Republic Act No. 603 created the City of Roxas. Section 8 thereof provides
that the vice mayor shall be appointed by the president. Pursuant to the
law, Vivencio Alajar was appointed as the mayor. Later on, the
president sent communication to Alajar telling him that he will be replaced
by a new appointee, Juliano Alba. Alba was then declared as the acting
mayor. Alajar refused to leave his post and he filed a quo warranto case
before Judge Jose Evangelista who ruled in favor of him.
Alba appealed before the Supreme Court. Alba argued that section 2545
of the Revised Administrative Code provides:
Appointment of City Officials. The President of the Philippines shall
appoint, with the consent of the Commission on Appointments of the
Congress of the Philippines, the mayor, the vice-mayor . . . and he
may REMOVE at pleasure any of the said officers . . .
Alajar however insisted that the above provision is incompatible with the
constitutional inhibition that no officer or employee in the Civil Service
shall be removed or suspended except for cause as provided by law,
because the two provisions are mutually repugnant and absolutely
irreconcilable.

ISSUE: Whether or not Alajar, an appointed vice mayor, can be removed


by the president upon displeasure.

HELD: Yes. The question is whether an officer appointed for a definite


time or during good behavior, had any vested interest or contract right in
his office, of which Congress could not deprive him.

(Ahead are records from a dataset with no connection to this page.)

-- ==== Sys2Proof/Machine/Flags.lean ====
section
/-! DEFINITION. Every flag computation: the continuity verdict (R198, R200), the classification (R206), the CRC step and
verdict (R231, R236). -/

namespace Sys2Proof.Machine

open Sys2Proof

/-! ## Continuity -/

/-- The outcome of R198 and R200. -/
inductive Verdict where
  /-- The check is not made. -/
  | unchecked
  /-- Case (1). -/
  | inSequence
  /-- Case (2): a tolerated duplicate. -/
  | duplicate
  /-- Case (3): a continuity error. -/
  | error
  deriving DecidableEq, Repr

/-- R198 and R200: `last` is MemRead(LAST[pid]:0, 188). -/
def continuity (hasPayload di : Bool) (x : PidRec) (cc : BitVec 4) (p last : List Byte) : Verdict :=
  if hasPayload && !di && x.hasCc then
    if cc = x.lastCc + 1 then .inSequence
    else if cc = x.lastCc ∧ p = last ∧ x.dupSeen = false then .duplicate
    else .error
  else .unchecked

/-- dup (R200). -/
def isDup (v : Verdict) : Bool := v == .duplicate

/-- cc_err (R200). -/
def isCcErr (v : Verdict) : Bool := v == .error

/-- pay_valid (R204). -/
def payValidOf (located : Bool) (v : Verdict) : Bool := located && !isDup v && !isCcErr v

/-! ## Role -/

/-- The classification of an eligible packet (R206). -/
def classify (p : List Byte) (off len : BitVec 8) : Role :=
  if 3 ≤ len.toNat ∧ coreByte p off.toNat = 0 ∧ coreByte p (off.toNat + 1) = 0 ∧ coreByte p (off.toNat + 2) = 1 then .pes
  else .psi

/-- role_mismatch (R207). -/
def roleMismatchOf (eligible : Bool) (role cls : Role) : Bool :=
  eligible && decide (role ≠ .unclassified) && decide (role ≠ cls)

/-! ## CRC -/

/-- One shift of R231. -/
def crcShift (poly c : Word32) : Word32 := if c.getLsbD 31 then (c <<< 1) ^^^ poly else c <<< 1

/-- n shifts. -/
def crcShifts (poly : Word32) : Nat → Word32 → Word32
  | 0, c => c
  | n + 1, c => crcShifts poly n (crcShift poly c)

/-- `crc_step(c, b)` of R231. -/
def crcStep (poly c : Word32) (b : Byte) : Word32 := crcShifts poly 8 (c ^^^ (b.setWidth 32 <<< 24))

/-- `crc_fold(c, s)` of R231. -/
def crcFold (poly : Word32) : Word32 → List Byte → Word32
  | c, [] => c
  | c, b :: bs => crcFold poly (crcStep poly c b) bs

/-- The initial register value (R230). -/
def crcInitValue : Word32 := 0xFFFFFFFF

/-- `crc(s)` of R231. -/
def crcOf (poly : Word32) (m : List Byte) : Word32 := crcFold poly crcInitValue m

end Sys2Proof.Machine
end

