-- ==== Sys2Proof/Machine/Agents.lean ====
section
/-! DEFINITION. The agents of R312: one move of the host, of the framer, of the stream source and of the record sink, and
how a word is placed where the next step fetches it. -/

namespace Sys2Proof.Machine

open Sys2Proof

/-! ## The host -/

/-- A command word written to CMD (R39, R92): a legal one is executed to completion, an illegal one changes RESP only
(R120, R293). -/
def runCommand (w : Word32) (s : State) : Out :=
  match decodeCmd w with
  | .ok i => exec i s
  | .error _ => .next (respondErr (cwOpc w) .illegalCmd s)

/-- One register write (R36, R37, R39): bits 63:32 of a CMD write are ignored. -/
def hostWrite (a : BitVec 12) (v : Word64) (s : State) : Out :=
  match slotAt a with
  | some .cmd => runCommand (v.extractLsb' 0 32) s
  | some sl => .next (writeSlot sl v s)
  | none => .next s

/-- One access of the host (R91, R320). -/
def hostAccess (a : Access) (s : State) : Out :=
  match a with
  | .read r => .next { s with ports.rdata := regRead s r }
  | .write r v => hostWrite r v s
  | .reset => .next (hardReset s)

/-! ## The framer -/

/-- One move of the framer: the step R151 enables, or none. -/
def framerStep (s : State) : Out :=
  match enabledStep s with
  | .idle => .next s
  | .waiting => .next s
  | .probe => .next (probeStep s)
  | .packet => exec (decodeHeader (nextHeader s)) s
  | .finish => .next (endStep s)
  | .abort => .next (abortStep s)

/-! ## Who moves -/

/-- One move by the agent whose turn it is (R91). -/
def takeTurn (t : Turn) (s : State) : Out :=
  match t with
  | .host a => hostAccess a s
  | .framer => framerStep s
  | .source n => .next (sourceStep n s)
  | .sink n => .next (sinkStep n s)
  | .present bytes ends => .next (presentStep bytes ends s)

/-- With no turn prescribed everything runs freely (R340): the sink accepts what is at the port; else the framer takes an
enabled step; else the source hands over what it has (log 1). -/
def freeRun (s : State) : Out :=
  if s.ports.recPort ≠ [] then .next (sinkStep s.ports.recPort.length s)
  else
    match enabledStep s with
    | .idle | .waiting => .next (sourceStep s.ports.input.length s)
    | .probe | .packet | .finish | .abort => framerStep s

/-! ## Placing a word -/

/-- The four bytes of a header word in stream order (R111). -/
def headerBytes (w : Word32) : List Byte :=
  [w.extractLsb' 24 8, w.extractLsb' 16 8, w.extractLsb' 8 8, w.extractLsb' 0 8]

/-- A command word becomes the host's next access, a write to CMD. -/
def placeCommand (w : Word32) (s : State) : State :=
  { s with ports.turns := .host (.write (slotAddr .cmd) (w.setWidth 64)) :: s.ports.turns }

/-- A header word becomes the first four bytes of the unit at POS, at stride 188, in RUN, with no abort requested, nothing
at the record output, and the framer's turn next. -/
def placeUnit (w : Word32) (s : State) : State :=
  { s with
    frm.fstate := .run, frm.stride := 188, frm.lead := false, frm.trail := false, frm.abortReq := false
    ports.stream := (s.ports.stream ++ List.replicate (s.frm.pos.toNat - s.ports.stream.length) 0).take s.frm.pos.toNat
      ++ headerBytes w ++ List.replicate 184 0
    ports.recPort := []
    ports.turns := .framer :: s.ports.turns }

/-- The reading of `decodeTableWord`: a word that matches a command row is placed as a command, any other as a unit. -/
def placeWord (w : Word32) (s : State) : State :=
  match decodeCmd w with
  | .ok _ => placeCommand w s
  | .error _ => placeUnit w s

end Sys2Proof.Machine
end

The act of Congress in creating a public office, defining its powers,


functions and fixing the term or the period during which the officer may
claim to hold the office as of right and the tenure or the term during
which the incumbent actually holds the office, is a valid and constitutional
exercise of legislative power. In the exercise of that power, Congress
enacted RA 603 creating the City of Roxas and providing, among others
for the position of Vice-Mayor and its tenure or period during which the
incumbent Vice-Mayor holds office at the pleasure of the President, so, the
logical inference is that Congress can legally and constitutionally make
the tenure of certain officials dependent upon the pleasure of the
President. Therefore, Alajar was appointed by the pleasure of the
president and can also be removed when that pleasure ceases.